アメリカのブリンケン国務長官は29日、ロシアのラブロフ外相と電話会談し、ウクライナからの穀物輸出について、合意を着実に実行するよう求めた。

両外相の会談は、ロシアによるウクライナへの軍事侵攻後、初めてとなる。

アメリカ・ブリンケン国務長官「けさ、ラブロフ外相と会談した。

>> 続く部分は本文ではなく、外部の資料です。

-- ==== Sys2Proof/Machine/Loop.lean ====
section
/-! DEFINITION. The Loop Engine's lanes (chapter 5): strands, the execution of one block with its operands, outputs, faults and
timing, barrier flags, call-outs, and tuning writes. -/

namespace Sys2Proof.Machine

/-! ### Instances and operands (R154, R159, R160) -/

def instrAddr (b : Nat) : Nat := leBase + 32 * b
def stateAddr (b : Nat) : Nat := leBase + 0x80_0000 + 32 * b
def exchBase : Nat := 0x10_0016_0000
def exchCount : Nat := 81920
def exchAddr (e : Nat) : Nat := exchBase + 8 * e

/-- An operand word's meaning (R160). -/
inductive Opnd where
  | none
  | tag (i : Nat) (qsrc : Bool)
  | lane (r : Nat)
  | exch (e : Nat)
deriving DecidableEq, Repr

/-- The operand a word names; none when the word is a reserved encoding (R160). -/
def opnd? (w : Nat) : Option Opnd :=
  let rest := w % 2 ^ 30
  match w / 2 ^ 30 with
  | 0 => if rest == 0 then some .none else none
  | 1 => if bits rest 29 17 == 0 then some (.tag (bits rest 15 0) (bitOf rest 16)) else none
  | 2 => if rest < 64 then some (.lane rest) else none
  | _ => if rest < exchCount then some (.exch rest) else none

/-- Word i of an instruction: IN0-IN3 at 1-4, OUT0 and OUT1 at 5 and 6, K at 7. -/
def instrWord (bs : List Byte) (i : Nat) : Nat := fieldB bs (4 * i) 4
def instrOp (bs : List Byte) : Nat := fieldB bs 0 1
def instrCtl (bs : List Byte) : Nat := fieldB bs 1 1
def instrOpnd (bs : List Byte) (i : Nat) : Option Opnd := opnd? (instrWord bs (i + 1))

/-- A reserved OP (R159). -/
def opReserved (op : Nat) : Bool := op == 0 || op > 0x30

/-- BAD_INSTR: reserved encodings, QSRC in an output, and a delay line that is no exchange entry (R183, log 11). -/
def badInstr (bs : List Byte) : Bool :=
  opReserved (instrOp bs) || instrCtl bs > 3 ||
  (List.range 6).any (fun i => (instrOpnd bs i).isNone) ||
  [4, 5].any (fun i => match instrOpnd bs i with
    | some (.tag _ q) => q
    | _ => false) ||
  ((instrOp bs == 0x0A || instrOp bs == 0x0B) && (match instrOpnd bs 5 with
    | some (.exch _) => false
    | _ => true))

/-- The exchange entry that OUT1 of a delay line names. -/
def lineBase (bs : List Byte) : Nat :=
  match instrOpnd bs 5 with
  | some (.exch e) => e
  | _ => 0

def State.slotOfInst (s : State) (b : Nat) : Option Nat := s.loop.slots.findIdx? (·.inst == b)

/-- BAD_STATE: a state word out of range (R183). -/
def State.badState (s : State) (b : Nat) (bs : List Byte) : Bool :=
  let w0 := s.rd (stateAddr b) 4
  match instrOp bs with
  | 0x0A => w0 == 0 || w0 > 4096 || lineBase bs + w0 > exchCount
  | 0x0B => w0 == 0 || w0 > 4096 || lineBase bs + w0 > exchCount
  | 0x12 => s.signal.curveCount ≤ w0
  | 0x2E => s.slotOfInst b != some w0
  | _ => false

/-! ### Reading and writing operands (R161-R163, R165) -/

/-- A tag's VALUE as binary32 (R161). -/
def tagF32 (t : Tag) : Nat :=
  match t.vtype with
  | 0 => t.value % 2 ^ 32
  | 1 => fCvt f64 f32 t.value
  | 2 => if t.value % 2 == 1 then Blk.one else 0
  | _ => fOfNat f32 t.value

/-- The address of an input whose read meets a poisoned word: the VALUE or the quality of a tag, an exchange entry (R374). -/
def State.opndPoison (s : State) (o : Option Opnd) : Option Nat :=
  match o with
  | some (.tag i q) =>
    if !q && s.poisonedIn (tagAddr i) 8 then some (tagAddr i)
    else if s.poisonedIn (tagAddr i + 0x18) 8 then some (tagAddr i + 0x18) else none
  | some (.exch e) => if s.poisonedIn (exchAddr e) 8 then some (exchAddr e) else none
  | _ => none

/-- An input's value and class; one that meets a poisoned word reads +0.0 with class bad (R374). -/
def State.readOpnd (s : State) (l : Nat) (o : Option Opnd) : Nat × Nat :=
  if (s.opndPoison o).isSome then (0, 0) else
  match o with
  | some (.tag i q) =>
    let t := s.tag i
    if q then (fOfNat f32 (qclass t.qual), t.qual % 4) else (tagF32 t, t.qual % 4)
  | some (.lane r) =>
    let v := mapGet {} (s.lane l).regs r
    (v.v, v.c)
  | some (.exch e) =>
    let w := s.rd (exchAddr e) 8
    (w % 2 ^ 32, bits w 33 32)
  | _ => (0, 2)

/-- A binary32 result in a tag's encoding (R162). INTEG and TOTAL give tags of VTYPE 2, 3 and 4 their y, rounded to binary32, as R162 has
the accumulator written for VTYPE 1 alone (DESIGN CHOICE, log 71). -/
def outEncode (vtype v : Nat) (y64 : Option Nat) : Nat :=
  match vtype with
  | 0 => v
  | 1 => y64.getD (fCvt f32 f64 v)
  | 2 => b2n (Blk.ne v 0)
  | 3 => (fToIntR f32 .rtz 0 (2 ^ 64 - 1) v).1.toNat
  | _ => (fToIntR f32 .rtz 0 65535 v).1.toNat

/-- Is block b the writer of a tag (R123)? -/
def writtenBy (t : Tag) (b : Nat) : Bool := t.wKind == 3 && t.wIndex == b

def State.laneReg (s : State) (l r v c : Nat) : State :=
  s.modLane l fun x => { x with regs := mapSet {} x.regs r { v := v, c := c } }

/-- An exchange entry is written, 8 bytes, which heals a poisoned one (R374). -/
def State.exchPut (s : State) (e v c : Nat) : State := s.wordPut (exchAddr e) (leBytes 8 (v + c * 2 ^ 32))

/-- Is a tag output dropped: BIND names another writer (R124), or the tag is poisoned (R375)? -/
def State.outDropped (s : State) (b i : Nat) : Bool := !writtenBy (s.tag i) b || s.tagPoisoned i

/-- Write one output (R162): to a tag a value write, then a quality write when the class is not good. -/
def State.writeOut (s : State) (l b : Nat) (o : Option Opnd) (v c : Nat) (y64 yq : Option Nat) : State :=
  match o with
  | some (.tag i _) =>
    let t := s.tag i
    if s.outDropped b i then s.tagConflict i 3 0 b
    else
      let s := s.computeValue i 0 (outEncode t.vtype v y64) 0x02
      if c == 2 then s else s.computeQual i 0 (yq.getD (if c == 1 then 0x01 else 0x00))
  | some (.lane r) => s.laneReg l r v c
  | some (.exch e) => s.exchPut e v c
  | _ => s

/-- An output of a block with a non-finite result (R165). -/
def State.writeBad (s : State) (l b : Nat) (o : Option Opnd) : State :=
  match o with
  | some (.tag i _) => if s.outDropped b i then s.tagConflict i 3 0 b else s.computeQual i 0 0x10
  | some (.lane r) => s.laneReg l r 0 0
  | some (.exch e) => s.exchPut e 0 0
  | _ => s

/-! ### Lane progress (R155-R157, R167-R173) -/

/-- The lane's status registers follow its state; `LE_STAT.ACTIVE` follows the lanes. -/
def State.laneShow (s : State) (l : Nat) : State :=
  let x := s.lane l
  let waits := match x.block with
    | some b =>
      let bs := s.rdB (instrAddr b) 32
      bitOf (instrCtl bs) 0 && !bitOf (s.reg (Rg.LE_BARRIER (fieldB bs 2 1 / 32))) (fieldB bs 2 1 % 32)
    | none => false
  let s := ((s.set (Fd.LE_LANE_STAT.BUSY l) (b2n x.block.isSome)).set (Fd.LE_LANE_STAT.WAITING l) (b2n waits)).set
    (Fd.LE_LANE_STAT.CALLING l) (b2n x.calling)
  s.set Fd.LE_STAT.ACTIVE (b2n ((List.range 32).any fun i => s.on (Fd.LE_LANE_STAT.BUSY i)))

/-- Begin the lane's first remaining strand, 40 clocks on, with every lane register +0.0 good; or finish the lane (R157, R169). -/
def State.beginStrand (s : State) (l : Nat) : State :=
  let x := s.lane l
  match x.strands with
  | st :: _ => (s.setLane l { x with block := some st.first, regs := [], t := x.t + 40 }).laneShow l
  | [] => ((s.setLane l { x with block := none, regs := [] }).set (Fd.LE_LANE_FINISH.CLOCKS l) x.t).laneShow l

/-- Go on after block b: its successor in the strand, or the next strand (R155, R156). -/
def State.nextBlock (s : State) (l b : Nat) : State :=
  let x := s.lane l
  match x.strands with
  | st :: rest =>
    if b + 1 < st.first + st.count then (s.setLane l { x with block := some (b + 1) }).laneShow l
    else (s.setLane l { x with strands := rest, block := none }).beginStrand l
  | [] => s
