-- ==== Sys2Proof/Machine/Image.lean ====
section
/-! DEFINITION. The configuration image (2.3): header, directory, sections and records, and the checks of R59 that look at its form
(steps 3 to 12). The records of each section are read by the accessors here and by the semantic and admission checks. -/

namespace Sys2Proof.Machine

/-! ### Header, directory, trailer (R52-R57) -/

def imgMagic (b : List Byte) : Nat := fieldB b 0 4
def imgFormat (b : List Byte) : Nat := fieldB b 4 2
def imgEnc (b : List Byte) : Bool := bitOf (fieldB b 6 2) 0
def imgLength (b : List Byte) : Nat := fieldB b 8 4
def imgArb (b : List Byte) : Nat := fieldB b 0x0C 2
def imgId (b : List Byte) : Nat := fieldB b 0x18 8
def imgKey (b : List Byte) : Nat := fieldB b 0x20 1

/-- Step 5: LENGTH, NSECT, FLAGS and the reserved bytes of the header (R52). -/
def headerOk (cap : Nat) (b : List Byte) : Bool :=
  imgLength b % 64 == 0 && 0x200 ≤ imgLength b && imgLength b ≤ cap && fieldB b 0x0E 2 == 8 && fieldB b 6 2 < 2 && zeroB b 0x21 31

/-- Directory entry i: TYPE, OFFSET, SIZE, CRC (R53). -/
def dirType (b : List Byte) (i : Nat) : Nat := fieldB b (0x40 + 16 * i) 1
def dirOff (b : List Byte) (i : Nat) : Nat := fieldB b (0x44 + 16 * i) 4
def dirSize (b : List Byte) (i : Nat) : Nat := fieldB b (0x48 + 16 * i) 4
def dirCrc (b : List Byte) (i : Nat) : Nat := fieldB b (0x4C + 16 * i) 4

/-- The record size of a section type (R57). -/
def recSize (ty : Nat) : Nat :=
  match ty with
  | 1 => 32
  | 2 => 256
  | 3 => 64
  | 4 => 64
  | 5 => 32
  | 6 => 32
  | 7 => 16
  | _ => 1

/-- The section header at an offset agrees with the entry (R57). -/
def sectionHeadOk (b : List Byte) (ty off size : Nat) : Bool :=
  let h := sliceB b off 16
  fieldB h 0 4 == recSize ty && fieldB h 8 2 == 1 && zeroB h 10 6 && size == roundUp (16 + fieldB h 0 4 * fieldB h 4 4) 16

/-- Directory entry i is valid by itself and after the entries before it (R53, R57). -/
def dirOk (b : List Byte) (i : Nat) : Bool :=
  let off := dirOff b i
  let size := dirSize b i
  1 ≤ dirType b i && dirType b i ≤ 8 && zeroB b (0x41 + 16 * i) 3 && off % 64 == 0 && 0x100 ≤ off && size % 16 == 0 && 16 ≤ size &&
    off + size ≤ imgLength b - 128 && !(List.range i).any (fun j => dirType b j == dirType b i) &&
    (i == 0 || dirOff b (i - 1) + dirSize b (i - 1) ≤ off) && sectionHeadOk b (dirType b i) off size

/-- The bytes of a section of a plain image. -/
def sectionBytes (b : List Byte) (ty : Nat) : List Byte :=
  match (List.range 8).find? fun i => dirType b i == ty with
  | some i => sliceB b (dirOff b i) (dirSize b i)
  | none => []

/-- Step 12: the first section, in ascending type, whose CRC is wrong. -/
def badCrc (b : List Byte) : Option Nat :=
  (List.range 8).map (· + 1) |>.find? fun ty =>
    (List.range 8).any fun i => dirType b i == ty && crc32c (sectionBytes b ty) != dirCrc b i

/-- `n` records of `size` bytes. -/
def chunk (size : Nat) : Nat → List Byte → List (List Byte)
  | 0, _ => []
  | n + 1, bs => sliceB bs 0 size :: chunk size n (bs.drop size)

/-- The records of a section. -/
def sectionRecs (b : List Byte) (ty : Nat) : List (List Byte) :=
  let s := sectionBytes b ty
  chunk (recSize ty) (fieldB s 4 4) (s.drop 16)

/-! ### The records of an image -/

/-- The records of the eight sections. -/
structure Img where
  sys     : List (List Byte)
  groves  : List (List Byte)
  frames  : List (List Byte)
  tags    : List (List Byte)
  strands : List (List Byte)
  maps    : List (List Byte)
  splices : List (List Byte)
  code    : List Byte

def Img.of (b : List Byte) : Img where
  sys := sectionRecs b 1
  groves := sectionRecs b 2
  frames := sectionRecs b 3
  tags := sectionRecs b 4
  strands := sectionRecs b 5
  maps := sectionRecs b 6
  splices := sectionRecs b 7
  code := let s := sectionBytes b 8; (s.drop 16).take (fieldB s 4 4)

/-- A list with the index of each element. -/
def indexed {α : Type} (l : List α) : List (Nat × α) := (List.range l.length).zip l

def recAt (l : List (List Byte)) (i : Nat) : List Byte := (l[i]?).getD []

/-! System (R58) -/

def SystemRec.of (r : List Byte) : SystemRec where
  device := fieldB r 0 2
  sizeX := fieldB r 2 1
  sizeY := fieldB r 3 1
  sizeZ := fieldB r 4 1
  taproot := fieldB r 6 2
  standby := fieldB r 8 2
  systemId := fieldB r 0x10 8

/-! Groves (R274, R275) -/

def groveNo (r : List Byte) : Nat := fieldB r 0 1

def GroveRec.of (r : List Byte) : GroveRec where
  exec := bitOf (fieldB r 1 1) 0
  pmcUser := bitOf (fieldB r 1 1) 1
  role := bits (fieldB r 1 1) 3 2
  partner := fieldB r 2 2
  budget := fieldB r 4 4
  cores := fieldB r 8 8
  lanes := fieldB r 0x10 4
  engines := fieldB r 0x14 4
  ports := fieldB r 0x18 16
  tagFirst := fieldB r 0x28 4
  tagCount := fieldB r 0x2C 4
  ctxFirst := fieldB r 0x30 2
  ctxCount := fieldB r 0x32 2
  irqFirst := fieldB r 0x34 2
  irqCount := fieldB r 0x36 2
  sram := fieldB r 0x38 1
  bwShare := fieldB r 0x3A 2
  mem := (List.range 8).map fun i => (fieldB r (0x40 + 4 * i) 4 % 2 ^ 14, bits (fieldB r (0x40 + 4 * i) 4) 29 16)
  trackBase := fieldB r 0x60 8
  trackBytes := fieldB r 0x68 4
  xbufBase := fieldB r 0x70 8
  bootPc := fieldB r 0x78 8
  bootArg := fieldB r 0x80 8
  layoutId := fieldB r 0x88 8

/-- The groves of the image with the index of their grove record. -/
def Img.groveRecs (x : Img) : List (Nat × List Byte) :=
  (indexed x.groves).filter fun e => e.1 % 2 == 1

def Img.groveList (x : Img) : List (Nat × GroveRec) := x.groveRecs.map fun e => (groveNo e.2, GroveRec.of e.2)

/-- A code segment: its header, the grove, the address and the bytes, and whether it lies whole in the stream with its padding of zeros. -/
structure Segment where
  head  : List Byte
  grove : Nat
  addr  : Nat
  bytes : List Byte
  whole : Bool
deriving DecidableEq, Repr

/-- The segments of the code stream (R275); the fuel is the length of the stream. -/
def segments : Nat → List Byte → List Segment
  | 0, _ => []
  | k + 1, bs =>
    if bs.isEmpty then []
    else
      let n := fieldB bs 4 4
      { head := sliceB bs 0 32, grove := fieldB bs 0 1, addr := fieldB bs 8 8, bytes := sliceB bs 32 n,
        whole := 32 + roundUp n 16 ≤ bs.length && zeroB bs (32 + n) (roundUp n 16 - n) } ::
        segments k (bs.drop (32 + roundUp n 16))

def Img.segments (x : Img) : List Segment := Machine.segments x.code.length x.code

/-! Frames (R111-R113) -/

def frmKind (r : List Byte) : Nat := fieldB r 0 1
def Img.timing (x : Img) : List Byte := (x.frames.find? fun r => frmKind r == 1).getD []
def Img.period (x : Img) : Nat := fieldB x.timing 4 4
def Img.guard (x : Img) : Nat := fieldB x.timing 0x10 4
def Img.originNs (x : Img) : Nat := fieldB x.timing 0x14 4
def Img.div (x : Img) (k : Nat) : Nat := fieldB x.timing (6 + 2 * k) 2
def Img.mult (x : Img) (k : Nat) : Nat := multOf (x.div 1) (x.div 2) (x.div 3) k

def Task.of (r : List Byte) : Task where
  grove := fieldB r 1 1
  core := fieldB r 2 1
  cls := fieldB r 3 1
  order := fieldB r 4 2
  ctx := fieldB r 6 2
  budget := fieldB r 8 4
  entry := fieldB r 0x10 8
  arg := fieldB r 0x18 8

def Img.tasks (x : Img) : List (Nat × List Byte) := (indexed x.frames).filter fun e => frmKind e.2 == 3

/-! Tags (R150) -/

def Img.tagDesc (x : Img) : List Byte := recAt x.tags 0
def Img.tagCount (x : Img) : Nat := fieldB x.tagDesc 0 4
def Img.curveCount (x : Img) : Nat := fieldB x.tagDesc 4 2
/-- The record of a tag; an index beyond TAG_COUNT is a zero record. -/
def Img.tagRec (x : Img) (k : Nat) : List Byte := if k < x.tagCount then recAt x.tags (1 + k) else []
def Img.tag (x : Img) (k : Nat) : Tag := Tag.of (sliceB (x.tagRec k) 0 64)

/-! Strands (R184) -/

def Img.strandDesc (x : Img) : List Byte := recAt x.strands 0
def Img.strandCount (x : Img) : Nat := fieldB x.strandDesc 0 4
def Img.instanceCount (x : Img) : Nat := fieldB x.strandDesc 4 4
def Img.callCount (x : Img) : Nat := fieldB x.strandDesc 8 2

def Strand.of (r : List Byte) : Strand where
  lane := fieldB r 0 1
  cls := fieldB r 1 1
  order := fieldB r 2 2
  first := fieldB r 4 4
  count := fieldB r 8 4

def Img.strandRecs (x : Img) : List (List Byte) := (x.strands.drop 1).take x.strandCount
def Img.slotRecs (x : Img) : List (List Byte) := (x.strands.drop (1 + x.strandCount)).take x.callCount
/-- Record index of the first instruction record and of the first state record. -/
def Img.instrBase (x : Img) : Nat := 1 + x.strandCount + x.callCount
def Img.stateBase (x : Img) : Nat := x.instrBase + x.instanceCount
def Img.instrs (x : Img) : List (List Byte) := (x.strands.drop x.instrBase).take x.instanceCount
def Img.states (x : Img) : List (List Byte) := (x.strands.drop x.stateBase).take x.instanceCount
def Img.strandList (x : Img) : List Strand := x.strandRecs.map Strand.of

/-! Port maps (R217) -/

def pmKind (r : List Byte) : Nat := fieldB r 0 1
def Img.pmOf (x : Img) (k : Nat) : List (Nat × List Byte) := (indexed x.maps).filter fun e => pmKind e.2 == k
def prMode (r : List Byte) : Nat := fieldB r 2 1
def prFlags (r : List Byte) : Nat := fieldB r 3 1
def prCb (r : List Byte) : Bool := bitOf (prFlags r) 1
def prPtp (r : List Byte) : Nat := bits (prFlags r) 5 4
def prOffset (r : List Byte) : Nat := fieldB r 4 4
def prMaxlen (r : List Byte) : Nat := fieldB r 8 2
def prCdiv (r : List Byte) : Nat := fieldB r 0x0A 1
def prGcl (r : List Byte) : Nat := fieldB r 0x0B 1
def prDma (r : List Byte) : Nat := fieldB r 0x10 2
def prPort (r : List Byte) : Nat := fieldB r 1 1
/-- The port record of a port. -/
def Img.portRec (x : Img) (p : Nat) : Option (Nat × List Byte) := (x.pmOf 5).find? fun e => prPort e.2 == p
/-- The gate entries of a port in ascending INDEX: mask and interval in ns. -/
def Img.gates (x : Img) (p : Nat) : List (Nat × Nat) :=
  (isort (fun e => fieldB e.2 2 1) ((x.pmOf 6).filter fun e => prPort e.2 == p)).map fun e => (fieldB e.2 3 1, fieldB e.2 4 4 * 8)

/-- A template of the image: the index of its header, its data records and its field records. -/
structure ImgTpl where
  idx    : Nat
  head   : List Byte
  data   : List (Nat × List Byte)
  fields : List (Nat × List Byte)

def tplLen (r : List Byte) : Nat := fieldB r 4 2

/-- The templates: each header with the data and field records that follow it. -/
def imgTpls : List (Nat × List Byte) → List ImgTpl
  | [] => []
  | (i, r) :: rest =>
    let body := rest.takeWhile fun e => pmKind e.2 == 3 || pmKind e.2 == 4
    let ts := imgTpls rest
    if pmKind r == 2 then { idx := i, head := r, data := body.filter fun e => pmKind e.2 == 3, fields := body.filter fun e => pmKind e.2 == 4 } :: ts
    else ts

def Img.tpls (x : Img) : List ImgTpl := imgTpls (indexed x.maps)

def TplField.of (r : List Byte) : TplField where
  fmt := fieldB r 1 1
  off := fieldB r 4 2
  bitpos := fieldB r 6 1
  qact := fieldB r 7 1
  tag := fieldB r 8 2
  fs := fieldB r 0x10 8

/-- The template of its records. -/
def ImgTpl.template (t : ImgTpl) : Template where
  port := fieldB t.head 1 1
  cls := fieldB t.head 6 1
  tc := fieldB t.head 7 1
  image := sliceB (t.data.foldl (fun bs e => overlayB bs (fieldB e.2 4 2) (sliceB e.2 8 24)) []) 0 (tplLen t.head)
  fields := t.fields.map fun e => TplField.of e.2

def ImgTpl.number (t : ImgTpl) : Nat := fieldB t.head 2 2

/-! Splice lists (R266) -/

def spKind (r : List Byte) : Nat := fieldB r 0 1
def Img.spOf (x : Img) (k : Nat) : List (Nat × List Byte) := (indexed x.splices).filter fun e => spKind e.2 == k
def Img.spDescA (x : Img) : List Byte := recAt x.splices 0
def Img.spDescB (x : Img) : List Byte := recAt x.splices 1
def Img.planId (x : Img) : Nat := fieldB x.spDescA 8 8
def Img.maxLat (x : Img) : Nat := fieldB x.spDescB 4 4
def Img.publish (x : Img) : List (Nat × List Byte) := x.spOf 3
def Img.subscribe (x : Img) : List (Nat × List Byte) := x.spOf 4
def spPort (r : List Byte) : Nat := fieldB r 1 1
def spEn (r : List Byte) : Bool := bitOf (fieldB r 2 1) 0
def spDetour (r : List Byte) : Nat := bits (fieldB r 2 1) 2 1
def spSide (r : List Byte) : Nat := bits (fieldB r 2 1) 5 3
def spAsym (r : List Byte) : Nat := fieldB r 4 2
def spLoad (r : List Byte) : Nat := fieldB r 6 2
def Img.hawserRec (x : Img) (p : Nat) : List Byte :=
  match (x.spOf 2).find? fun e => spPort e.2 == p with
  | some e => e.2
  | none => []

/-! ### Groves, instances and sizes, for an image and for a running device alike -/

/-- The exchange entries an instance writes: its outputs, or the line of a delay block (R292). -/
def exchWritten (instr state : List Byte) : List Nat :=
  let line := instrOp instr == 0x0A || instrOp instr == 0x0B
  let outs := (if line then [4] else [4, 5]).flatMap fun i => match instrOpnd instr i with
    | some (.exch e) => [e]
    | _ => []
  outs ++ (if line then (List.range (min 4096 (fieldB state 0 4))).map (lineBase instr + ·) else [])

/-- The exchange entries an instance reads. -/
def exchRead (instr state : List Byte) : List Nat :=
  let line := instrOp instr == 0x0A || instrOp instr == 0x0B
  ((List.range 4).flatMap fun i => match instrOpnd instr i with
    | some (.exch e) => [e]
    | _ => []) ++
  (if line then (List.range (min 4096 (fieldB state 0 4))).map (lineBase instr + ·) else [])

/-- Keep one of each. -/
def nub (l : List Nat) : List Nat := l.foldl (fun acc a => if acc.contains a then acc else acc ++ [a]) []

/-- The strands of a grove's lanes. -/
def strandsOf (r : GroveRec) (l : List Strand) : List Strand := l.filter fun st => bitOf r.lanes st.lane

/-- The instances of a grove's strands, in ascending order (R292). -/
def instancesOf (r : GroveRec) (l : List Strand) : List Nat :=
  isort id ((strandsOf r l).flatMap fun st => (List.range st.count).map (st.first + ·))

/-- F of R292. -/
def frameSize (r : GroveRec) (instances exchange : Nat) : Nat :=
  192 + 32 * r.tagCount + 32 * instances + 8 * exchange + r.trackBytes

/-- The size of the full image (R292). -/
def fullSize (r : GroveRec) (instances exchange : Nat) : Nat :=
  frameSize r instances exchange + 1024 * r.ctxCount + 1024 * (bitsSet 32 r.engines).length + 4 * r.irqCount +
    256 * (bitsSet 64 r.cores).length + grain * (bitsSet 5 r.sram).length

end Sys2Proof.Machine
end

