/-- A lane runs until it waits on a flag that is not yet set. -/
def runLane (flags : List (Nat × Nat)) (t : Nat) : List LaneItem → Nat × List LaneItem × List (Nat × Nat)
  | [] => (t, [], flags)
  | .start :: rest => runLane flags (t + 40) rest
  | .block b w st cost :: rest =>
    match w with
    | none =>
      let e := t + cost
      runLane (match st with
        | some f => (f, e + 34) :: flags
        | none => flags) e rest
    | some f =>
      match flags.find? (·.1 == f) with
      | none => (t, .block b w st cost :: rest, flags)
      | some (_, ft) =>
        let e := max t ft + 40 + cost
        runLane (match st with
          | some g => (g, e + 34) :: flags
          | none => flags) e rest

/-- Every lane in turn, once: (lane, clock, what remains). -/
def runLanes (flags : List (Nat × Nat)) : List (Nat × Nat × List LaneItem) → List (Nat × Nat × List LaneItem) × List (Nat × Nat)
  | [] => ([], flags)
  | (l, t, items) :: rest =>
    let (t', items', flags') := runLane flags t items
    let (rest', flags'') := runLanes flags' rest
    ((l, t', items') :: rest', flags'')

/-- R169 for all lanes together: rounds until nothing moves. -/
def schedule : Nat → List (Nat × Nat) → List (Nat × Nat × List LaneItem) → List (Nat × Nat × List LaneItem)
  | 0, _, ls => ls
  | k + 1, flags, ls =>
    let (ls', flags') := runLanes flags ls
    if ls'.all (fun e => e.2.2.isEmpty) then ls' else schedule k flags' ls'

/-- The work of a lane in a frame in which every class is due. -/
def laneItems (strands : List Strand) (slots : List CallSlot) (instr state : Nat → List Byte) (l : Nat) : List LaneItem :=
  (isort (·.order) (strands.filter fun st => st.lane == l)).flatMap fun st =>
    LaneItem.start :: (List.range st.count).map fun j =>
      let b := st.first + j
      .block b (instrWait (instr b)) (instrSet (instr b)) (blockCostMax slots (instr b) (state b))

/-- The lanes at the end of R169: those with work left wait for ever. -/
def finishLanes (strands : List Strand) (slots : List CallSlot) (instr state : Nat → List Byte) : List (Nat × Nat × List LaneItem) :=
  let ls := (List.range 32).map fun l => (l, 0, laneItems strands slots instr state l)
  schedule (ls.foldl (fun n e => n + e.2.2.length) 1) [] ls

def CallSlot.of (inst : Nat) (r : List Byte) : CallSlot := { grove := fieldB r 0 1, budget := fieldB r 4 4, inst := inst }

/-- The CALL instances whose SLOT is s. -/
def Img.callers (x : Img) (s : Nat) : List Nat :=
  (List.range x.instanceCount).filter fun b => instrOp (recAt x.instrs b) == 0x2E && fieldB (recAt x.states b) 0 4 == s

def Img.slots (x : Img) : List CallSlot :=
  (indexed x.slotRecs).map fun e => CallSlot.of ((x.callers e.1).headD 0) e.2

/-- The grove of an instance: that of its strand's lane. -/
def Img.groveOfInst (x : Img) (b : Nat) : Option Nat :=
  match x.strandList.find? fun st => inRange st.first st.count b with
  | some st => x.groveOfLane st.lane
  | none => none

def Img.strandOf (x : Img) (b : Nat) : Option Strand := x.strandList.find? fun st => inRange st.first st.count b

/-- The tag operands of an instance lie in its grove, and its outputs name tags that name it (R185). -/
def Img.tagOpnds (x : Img) (b : Nat) (r : List Byte) : Bool :=
  (List.range 6).all (fun i => match instrOpnd r i with
    | some (.tag k _) => (match x.groveOfInst b with
      | some g => x.inGrove g k
      | none => true)
    | _ => true) &&
  (outDests r).all fun o => match o with
    | some (.tag k _) => (x.tag k).wKind == 3 && (x.tag k).wIndex == b
    | _ => true

/-- A wait on a flag (R171, R173). -/
def Img.waitOk (x : Img) (b : Nat) (r : List Byte) : Bool :=
  match instrWait r, x.strandOf b with
  | some f, some st =>
    (List.range x.instanceCount).any fun c => instrSet (recAt x.instrs c) == some f && (x.strandOf c).any fun sc =>
      x.groveOfLane sc.lane == x.groveOfLane st.lane && sc.cls ≤ st.cls
  | _, _ => true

わたしたちは率直で、直接的な会話をした」

ブリンケン氏は、会談で「ウクライナからの穀物の輸出再開をめぐる合意を、ロシアが履行する必要がある」との考えを伝えたほか、ロシアが占領したウクライナの領土を併合する動きを見せているとして、「世界は併合を認めない」と忠告したとしている。

一方、ロシアのラブロフ外相は、ロシア産穀物に関連する欧米の制裁解除を求めた。

こうした中、ウクライナ産の穀物を積んだ船が出港を待つ南部オデーサをゼレンスキー大統領が訪れ、「きょうか、あすにも出荷が始まると信じている」と表明した。

ウクライナの当局者は、さらに17隻の輸送船が、穀物などを積み込むために港で待機しているとしている。

ロシアは、輸出再開で合意した翌日にオデーサ港をミサイルで攻撃しており、予断を許さない状況が続いている。